Assignment: Where the records below show a line containing "match tget? e.port.tags k with", start copying; end with the line containing "else readDone r.who false", and copy it too.

** Records provided follows **

/-- The ring whose turn it is, and the round it belongs to: up to 8 packets of TC0, then up to 8 of each other ring with
packets, in rising TC; then a new round (R54). -/
def fetchTurn (e : Engine) : Option Nat × Table Nat :=
  let ts := (tenants e).filter (fun t => mayFetch e t && !fetchStalled e t)
  match ts.find? (fun t => decide (fetchPlace e ≤ t ∧ tget 0 e.sched.fetched t < 8)) with
  | some t => (some t, e.sched.fetched)
  | none => (ts.head?, [])

/-- A ring has given `n` packets of its eight in the round. -/
def fetchCount (tc n : Nat) (e : Engine) : Engine := modSched (fun s => { s with
  fetched := tset (fetchTurn e).2 tc (tget 0 (fetchTurn e).2 tc + n) }) e

/-- A memory port has a free tag for a packet read (R54, R319). -/
def tagFree (e : Engine) (port : Nat) : Bool :=
  e.port.memWait.all (fun r => r.port.toNat != port)
    && decide ((e.port.tags.filter (fun t => t.1 / 256 == port)).length < 256)

/-- PACKET_FETCH: the next packet of a ring is read through MEM(TC mod 4), checked and accepted or answered, when it is the
ring's turn (R54-R62) (DESIGN CHOICE, log entry 42) (DEDUCED, log entry 45). -/
def opFetch (tc : Nat) (pkt : List Byte) (err : Bool) (e : Engine) : Engine :=
  let p := padTo 64 pkt
  if !mayFetch e tc then e
  else if fetchStalled e tc then setRegF (rCP_RING_STAT tc) 6 6 1 e
  else if (fetchTurn e).1 ≠ some tc || !tagFree e (tc % 4) then e
  else if !err && planWaits e tc (byteAt p 0) then fetchCount tc 8 e
  else
    let e := fetchCount tc 1 e
    let ridx : U32 := (reg e (rCP_CRING_HEAD tc)).setWidth 32
    let e := setReg (rCP_CRING_HEAD tc) ((ridx + 1).setWidth 64) e
    if err then
      let (v, e) := takeFree e
      let e := setRegF (rCP_RING_STAT tc) 7 7 1 e
      let a := (reg e (rCP_CRING_BASE tc)).toNat / 4096 * 4096
        + 64 * (ridx.toNat % 2 ^ regN e (rCP_CRING_BASE tc) 4 0)
      let e := fault .memError (BitVec.ofNat 8 tc) .none (hMem (tc % 4)) (hMem (tc % 4)) (BitVec.ofNat 64 a) e
      reply { ring := BitVec.ofNat 8 tc, vec := 0, irq := false, target := (v >>> 32).setWidth 8, tag := v.setWidth 32,
              ridx := ridx } 0 sMEM_ERROR 0 e
    else
      let st := fetchStatus tc p e
      match opRow (byteAt p 0) with
      | some o =>
        if st = 0 then acceptPkt tc p o ridx e else reply (hdrOf tc p ridx) (byteAt p 0) st 0 e
      | none => reply (hdrOf tc p ridx) (byteAt p 0) st 0 e

/-! ## Memory responses (R311, R319, R320) -/

/-- Entries at the front whose writes are visible: TAIL passes them and their vectors are raised (R60, R311)
(DEDUCED, log entry 46). -/
def srVisible (tc : Nat) : Nat → Engine → Engine
  | 0, e => e
  | fuel + 1, e =>
    match (ten e tc).ring.inflight with
    | w :: ws =>
      if w.seen then
        let e := setReg (rCP_SRING_TAIL tc) ((w.idx + 1).setWidth 64) (modRing tc (fun r => { r with inflight := ws }) e)
        srVisible tc fuel (match w.vec with
          | some v => raiseVec v e
          | none => e)
      else e
    | [] => e

def writeSeen (tc : Nat) (idx : U32) (e : Engine) : Engine :=
  let e := modRing tc (fun r => { r with
    inflight := r.inflight.map (fun w => if w.idx = idx then { w with seen := true } else w) }) e
  srVisible tc (ten e tc).ring.inflight.length e

/-- The tenant a preparation read is for: TARGET of its packet (R386). -/
def prepTenant (e : Engine) (tc : U8) (ridx : U32) : U8 :=
  match accAt e tc.toNat ridx with
  | some a => a.h.target
  | none => tc

/-- A read of an accepted packet's preparation is over. -/
def prepRead (tc : U8) (ridx : U32) (err : Bool) (e : Engine) : Engine :=
  modAcc tc.toNat ridx (fun a => { a with reads := a.reads - 1, err := a.err || err }) e

def lineBad (a : Nat) (e : Engine) : Engine := { e with bad := a :: e.bad.filter (· != a) }
def lineGood (a : Nat) (e : Engine) : Engine := { e with bad := e.bad.filter (· != a) }

/-- A read of a quadrant's reload is over (R397). -/
def reloadRead (q : Quad) (err : Bool) (e : Engine) : Engine :=
  modLead (fun l => { l with reload := l.reload.map (fun x =>
    if x.quad = q then { x with reads := x.reads - 1, err := x.err || err } else x) }) e

/-- A read of the Steep image is over (R360). -/
def steepRead (err : Bool) (e : Engine) : Engine :=
  modPwr (fun p => { p with steepReads := p.steepReads - 1, steepErr := p.steepErr || err }) e

/-- The reader of a read that is over. -/
def readDone (who : MemWho) (err : Bool) (e : Engine) : Engine :=
  match who with
  | .prep tc ridx => prepRead tc ridx err e
  | .reload q => reloadRead q err e
  | .steep => steepRead err e
  | .window slot => kvReadyCheck slot e
  | _ => e

/-- The tenant to whom a request's traffic belongs (R291, R386). -/
def memTenant (who : MemWho) (e : Engine) : U8 :=
  match who with
  | .prep tc ridx => prepTenant e tc ridx
  | .status tc _ => BitVec.ofNat 8 tc
  | .walk slot | .window slot => match reqAt e slot with
    | some r => BitVec.ofNat 8 r.tc
    | none => 0
  | _ => 0

/-- A request has failed (R319, R320, R386): the port reports it, the line of a read is bad, and its reader knows. What
becomes of the walk whose read it was is judged when the walk has its effect, with its report (R223). -/
def readFails (cls : FaultClass) (r : MemReq) (e : Engine) : Engine :=
  let h := hMem r.port.toNat
  let quiet := cls == .memError && match r.who with
    | .walk _ => true
    | _ => false
  let tc := memTenant r.who e
  let e := if quiet then e else fault cls tc .none h h (BitVec.ofNat 64 r.addr) e
  if r.write then e else readDone r.who true (lineBad r.addr e)

/-- MEMORY_RESPONSE: the answer to an outstanding tag, else stray (R319, R320). -/
def opMemResponse (port : Quad) (tag : U8) (err : Bool) (data : List Byte) (e : Engine) : Engine :=
  let k := port.toNat * 256 + tag.toNat
  match tget? e.port.tags k with
  | none => bumpSat rCP_PORT_ERR 15 0 1 e
  | some r =>
    let e := memPump { e with port := { e.port with tags := tdel e.port.tags k } }
    if r.who = .late then bumpSat rCP_PORT_ERR 15 0 1 e
    else if r.write then match r.who with
      | .status tc idx => writeSeen tc idx e
      | _ => e
    else if err then readFails .memError r e
    else readDone r.who false (lineGood r.addr (wr r.addr (padTo 64 data) e))
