/-- A 64-bit read at an aligned offset: a whole register, or two 32-bit reads (R401). -/
def read64 (o : Nat) (e : Engine) : U64 × Engine :=
  match infoAt o with
  | some r =>
    if r.wide then readWhole r e
    else
      let (a, e) := read32 o e
      let (b, e) := read32 (o + 4) e
      (a ||| (b <<< 32), e)
  | none =>
    let (b, e) := read32 (o + 4) e
    (b <<< 32, e)

/-! ## Guards (R404) -/

def changed (old new : U64) (hi lo : Nat) : Bool := bits old hi lo != bits new hi lo

/-- HEAT_CTRL.EN is 0 and RQT_LIVE reads 0. -/
def quiet (e : Engine) : Bool := !regB e rHEAT_CTRL 0 && e.rq.slots.isEmpty

/-- A MOVE or FETCH order is outstanding. -/
def movesOut (e : Engine) : Bool := ordAny e (fun o => o.op == 1 || o.op == 2)

def isGen (e : Engine) (tc : Nat) : Bool :=
  match turnOf e tc with
  | .gen => true
  | _ => false

/-- A privileged write of the privileged window that its guard forbids. -/
def guardPriv (o : Nat) (old new : U64) (e : Engine) : Bool :=
  let any := old != new
  let rise (n : Nat) : Bool := !bit old n && bit new n
  if o = rRQT_SPILL_BASE then any && (regB e rRQT_SPILL_CTRL 31 || !e.rq.parked.isEmpty)
  else if o = rRQT_SPILL_CTRL then changed old new 4 0 && (bit new 31 || !e.rq.parked.isEmpty)
  else if o = rBRW_GRANT_BASE then changed old new 63 17 && bit new 0
  else if o = rIDX_CTRL then
    (changed old new 4 0 && (bit new 31 || !quiet e)) || (rise 31 && (!quiet e || movesOut e))
  else if o = rIDX_BASE ∨ o = rIDX_KVPOOL ∨ o = rIDX_BTDIR_BASE ∨ o = rIDX_BTPG_BASE ∨ o = rIDX_BTPG_N ∨ o = rIDX_TIER then
    any && (regB e rIDX_CTRL 31 || !quiet e)
  else if o = rIDX_BQ_BASE then any && (regB e rIDX_CTRL 31 || reg e rIDX_BQ_TAIL != reg e rIDX_BQ_HEAD)
  else if o = rVAR_XSET_BASE then changed old new 63 18 && bit new 0
  else if o = rTRN_SCALE_BASE then changed old new 63 15 && bit new 0
  else if o = rTRN_XCHK_BASE then changed old new 63 10 && bit new 0
  else if o = rCP_RELAY_ID then any && regB e rCP_RELAY_CFG 31
  else if o = rCP_RELAY_CFG then changed old new 63 32 && bit new 31
  else false

/-- The same for page offset `p` of tenant `tc`. -/
def guardPage (tc p : Nat) (old new : U64) (e : Engine) : Bool :=
  let any := old != new
  match p with
  | 0x0 => any && regB e (rCP_RING_CTRL tc) 0
  | 0x10 => any && regB e (rCP_RING_CTRL tc) 1
  | 0xA0 => any && !(isGen e tc && (ten e tc).learn.store.isEmpty)
  | 0xA8 => any && !isGen e tc
  | _ => false

/-! ## What writes do -/

/-- DOORBELL (R53): the spec names no object for the notice (DESIGN CHOICE, log entry 5). -/
def opDoorbell (tc : Nat) (v : U32) (e : Engine) : Engine :=
  let head : U32 := (reg e (rCP_CRING_HEAD tc)).setWidth 32
  let tail : U32 := (reg e (rCP_CRING_TAIL tc)).setWidth 32
  if 2 ^ regN e (rCP_CRING_BASE tc) 4 0 < (v - head).toNat ∨ (v - head).toNat < (tail - head).toNat then
    notice tc 0x40 (Config.doorbellObject tc).toNat tc (setRegF (rCP_RING_STAT tc) 5 5 1 e)
  else setReg (rCP_CRING_TAIL tc) (v.setWidth 64) e

/-- A write of CP_SRING_HEAD: waiting entries are written (R55, R56). -/
def opSrHead (tc : Nat) (v : U32) (e : Engine) : Engine :=
  reclaimOrders (srFlush tc (setReg (rCP_SRING_HEAD tc) (v.setWidth 64) e))

def ringLogOk (n : Nat) : Bool := decide (6 ≤ n ∧ n ≤ 16)

/-- A write of CP_RING_CTRL (R52, R423) (DEDUCED, log entry 61). -/
def opRingCtrl (tc : Nat) (new : U64) (e : Engine) : Engine :=
  let o := rCP_RING_CTRL tc
  let old := reg e o
  let cr := bit new 0 && !bit old 0
  let sr := bit new 1 && !bit old 1
  if (cr || sr) && !isOpen e tc then e
  else if (cr && !ringLogOk (regN e (rCP_CRING_BASE tc) 4 0)) || (sr && !ringLogOk (regN e (rCP_SRING_BASE tc) 4 0)) then e
  else
    let e := setReg o new e
    let e := if cr then setReg (rCP_CRING_HEAD tc) (reg e (rCP_CRING_TAIL tc)) e else e
    if sr then
      reclaimOrders (srFlush tc (modRing tc (fun r => { r with inflight := [], phase := true })
        (setReg (rCP_SRING_TAIL tc) (reg e (rCP_SRING_HEAD tc)) e)))
    else e

/-- A write of a vector's control word: clearing MASK delivers a pending message (R302)
(DEDUCED, log entry 63). -/
def opVecCtrl (v : VecId) (new : U64) (e : Engine) : Engine := releaseVec v (setReg (vecCtrl v) new e)

/-- BRW_GRANT_BASE: EN set writes every open stream's entry (R210). -/
def opGrantBase (new : U64) (e : Engine) : Engine :=
  let rise := bit new 0 && !grantOn e
  let e := setReg rBRW_GRANT_BASE new e
  if rise then (tenants e).foldl (fun e tc => grantTenant tc e) e else e

/-- VAR_XSET_BASE: EN set writes every defined set (R256). -/
def opXsetBase (new : U64) (e : Engine) : Engine :=
  let rise := bit new 0 && !xsetOn e
  let e := setReg rVAR_XSET_BASE new e
  if rise then (e.xsets.filter (fun x => x.2.owner.isSome)).foldl (fun e x => xsetWrite x.1 x.2 e) e else e

/-- IDX_CTRL: EN set clears the index (R239). -/
def opIdxCtrl (new : U64) (e : Engine) : Engine :=
  let rise := bit new 31 && !regB e rIDX_CTRL 31
  let e := setReg rIDX_CTRL new e
  if rise then idxClear e else e

/-- CP_RELAY_CFG: EN cleared sends DEPART to every present peer (R324) (DEDUCED, log entry 64). -/
def opRelayCfg (new : U64) (e : Engine) : Engine :=
  let e := if regB e rCP_RELAY_CFG 31 && !bit new 31 then departAll e else e
  setReg rCP_RELAY_CFG new e

/-- IDX_BDONE (R228). -/
def opBdone (v : U64) (e : Engine) : Engine := orderReportIn (v.setWidth 32) (bit v 32) e

/-- PWR_STATUS: VWARN, RETLOST and BOR clear on 1. -/
def opStatusClear (v : U64) (e : Engine) : Engine :=
  modPwr (fun p => { p with
    vwarn := p.vwarn && !bit v 30, retlost := p.retlost && !bit v 29, bor := p.bor && !bit v 28 }) e

/-- DBG_HANG_STAT: FROZEN bits clear on 1 (R377). -/
def opThaw (v : U64) (e : Engine) : Engine :=
  { e with hang := e.hang.map (fun h => if bit v (28 + h.1) then (h.1, { h.2 with frozen := false }) else h) }

/-- FLT_ROOTREC: VALID clears on 1 (R390). -/
def opRootClear (v : U64) (e : Engine) : Engine := if bit v 31 then modFlt (fun f => { f with rootValid := false }) e else e

/-- A write of the privileged window: `v` as written, `new` the stored value it makes (DEDUCED, log entry 65). -/
def writePriv (o : Nat) (v new : U64) (e : Engine) : Engine :=
  if 0x200 ≤ o ∧ o < 0x400 ∧ o % 16 = 12 then opVecCtrl (.pv (BitVec.ofNat 5 ((o - 0x200) / 16))) new e
  else if o = rBRW_GRANT_BASE then opGrantBase new e
  else if o = rVAR_XSET_BASE then opXsetBase new e
  else if o = rIDX_CTRL then opIdxCtrl new e
  else if o = rCP_RELAY_CFG then opRelayCfg new e
  else if o = rIDX_BQ_HEAD then ordFlush (setReg o new e)
  else if o = rIDX_BDONE then opBdone v e
  else if o = rLANE_ADV_SEL then laneAdvise (setReg o new e)
  else if o = rPWR_STATUS then opStatusClear v e
  else if o = rPWR_STEEP_CTRL then
    let e := setReg o new e
    if bit v 31 then steepLoad e else e
  else if o = rPWR_WAKE then if bit v 0 then wakeEvent 0 e else e
  else if o = rDBG_LATCH_BASE then { setReg o new e with latchNo := 0 }
  else if o = rDBG_HANG_CTRL then
    let e := setReg o new e
    if bit v 31 then hangAll 3 e else e
  else if o = rDBG_HANG_STAT then opThaw v e
  else if o = rFLT_HOLD then opHoldClear v.toNat e
  else if o = rFLT_ROOTREC then opRootClear v e
  else setReg o new e

/-- A write of a tenant page. -/
def writePage (tc p : Nat) (new : U64) (e : Engine) : Engine :=
  if p = 0x8 then opDoorbell tc (new.setWidth 32) e
  else if p = 0x1C then opSrHead tc (new.setWidth 32) e
  else if p = 0x20 then opRingCtrl tc new e
  else if 0x100 ≤ p ∧ p < 0x180 ∧ p % 16 = 12 then
    opVecCtrl (.tv (BitVec.ofNat 8 tc) (BitVec.ofNat 3 ((p - 0x100) / 16))) new e
  else if p = 0x1C0 then modTen tc (fun t => { t with latchNo := 0 }) (setReg (page tc p) new e)
  else setReg (page tc p) new e

/-- A write ignored under R404. -/
def guardErr (o : Nat) (e : Engine) : Engine := setRegF rCP_GUARD_ERR 20 0 o (bumpOpen rCP_GUARD_ERR 63 32 1 e)

/-- Write a whole register: the guard, then what the write does (R401, R404, R286). -/
def writeWhole (r : RegInfo) (v : U64) (priv : Bool) (e : Engine) : Engine :=
  let o := r.off
  let old := reg e o
  let m : U64 := BitVec.ofNat 64 (if priv then r.rw ||| r.rwp else r.rw)
  let w : U64 := BitVec.ofNat 64 r.w1c
  let new := ((old &&& ~~~m) ||| (v &&& m)) &&& ~~~(v &&& w)
  if (m ||| w ||| BitVec.ofNat 64 r.wo) = 0 then e
  else if o < 0x1000 then if guardPriv o old new e then guardErr o e else writePriv o v new e
  else
    let tc := (o - 0x100000) / 0x1000
    let p := o % 0x1000
    if priv && guardPage tc p old new e then guardErr o e else writePage tc p new e

/-- A 32-bit write at an aligned offset; a 64-bit register takes its halves with the write of the high one (R310)
(DEDUCED, log entry 60). -/
def write32 (o : Nat) (v : U64) (priv : Bool) (e : Engine) : Engine :=
  let v := v &&& 0xFFFFFFFF
  match infoAt o with
  | some r =>
    if r.wide then { e with wrLatch := tset e.wrLatch o (v.setWidth 32) } else writeWhole r v priv e
  | none =>
    match (if o % 8 = 4 then infoAt (o - 4) else none) with
    | none => e
    | some r =>
      if !r.wide then e
      else
        let lo := match tget? e.wrLatch (o - 4) with
          | some l => l.setWidth 64
          | none => reg e (o - 4) &&& 0xFFFFFFFF
        writeWhole r (lo ||| (v <<< 32)) priv { e with wrLatch := tdel e.wrLatch (o - 4) }

/-- The FROZEN bits that the engine sets from `e` to `e'` read 1 although the same access clears them (R403). -/
def setWins (e e' t : Engine) : Engine :=
  { t with hang := t.hang.map (fun h =>
      if (hangOf e' h.1).frozen && !(hangOf e h.1).frozen then (h.1, { h.2 with frozen := true }) else h) }

/-- A 64-bit write at an aligned offset (R401); its halves act in one cycle (R403). -/
def write64 (o : Nat) (v : U64) (priv : Bool) (e : Engine) : Engine :=
  match infoAt o with
  | some r =>
    if r.wide then writeWhole r v priv { e with wrLatch := tdel e.wrLatch o }
    else
      let e' := write32 o v priv e
      setWins e e' (write32 (o + 4) (v >>> 32) priv e')
  | none => write32 (o + 4) (v >>> 32) priv e

/-! ## The target channel (R286, R309, R405) -/

/-- DESIGN CHOICE, log entry 59. -/
def answer (d : U64) (err : Bool) (e : Engine) : Engine :=
  { e with port := { e.port with rsp := e.port.rsp ++ [{ data := d, err := err }] } }

/-- One access in service: alignment, then the view, then the register. The response of a write carries no data (0)
(DEDUCED, log entry 58). -/
def cpDo (a : CpAccess) (e : Engine) : Engine :=
  let o := a.off.toNat
  if o % (if a.size64 then 8 else 4) ≠ 0 then
    let e := bumpSat rCP_PORT_ERR 55 48 1 e
    if a.write then answer 0 true e
    else
      let (v, e) := takeFree e
      answer v true e
  else if !a.priv && decide (o < 0x10000) then answer 0 false (bumpOpen rCP_VIEW_ERR 31 0 1 e)
  else if a.write then
    answer 0 false (if a.size64 then write64 o a.data a.priv e else write32 o a.data a.priv e)
  else
    let (v, e) := if a.size64 then read64 o e else read32 o e
    answer v false e

/-- One of the 16 accesses that may be without a response is left (R309). -/
def cpRoom (e : Engine) : Bool := decide (e.pwr.held.length < 16)

/-- The port holds CPT_RDY at 0, or the access completes after the wake (R357, R405). -/
def cpWaits (e : Engine) : Bool :=
  decide (3 ≤ e.pwr.eng) || e.pwr.entry.any (fun x => x.quad.isNone && decide (4 ≤ x.target))

/-- A control-port request: in SLEEP, and in an entry to it, a wake event (R353, R357). -/
def cpWake (e : Engine) : Engine :=
  if e.pwr.eng = 3 ∨ e.pwr.entry.any (fun x => x.quad.isNone && x.target == 3) then wakeEvent 1 e else e

/-- A request on the target channel. One that waits is kept while fewer than 16 are without a response; beyond that it
is not accepted (DEDUCED, log entry 106). -/
def opCp (a : CpAccess) (e : Engine) : Engine :=
  if inReset e then e
  else
    let e := cpWake e
    if !cpWaits e then cpDo a e
    else if cpRoom e then modPwr (fun p => { p with held := p.held ++ [a] }) e
    else e

/-- The accesses that waited proceed, in order. -/
def cpRelease (e : Engine) : Engine :=
  if inReset e || cpWaits e then e
  else
    let hs := e.pwr.held
    hs.foldl (fun e a => cpDo a e) (modPwr (fun p => { p with held := [] }) e)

** End of Records provided **

Task answer:
  match tget? e.port.tags k with
  | none => bumpSat rCP_PORT_ERR 15 0 1 e
  | some r =>
    let e := memPump { e with port := { e.port with tags := tdel e.port.tags k } }
    if r.who = .late then bumpSat rCP_PORT_ERR 15 0 1 e
    else if r.write then match r.who with
      | .status tc idx => writeSeen tc idx e
      | _ => e
    else if err then readFails .memError r e
    else readDone r.who false (lineGood r.addr (wr r.addr (padTo 64 data) e))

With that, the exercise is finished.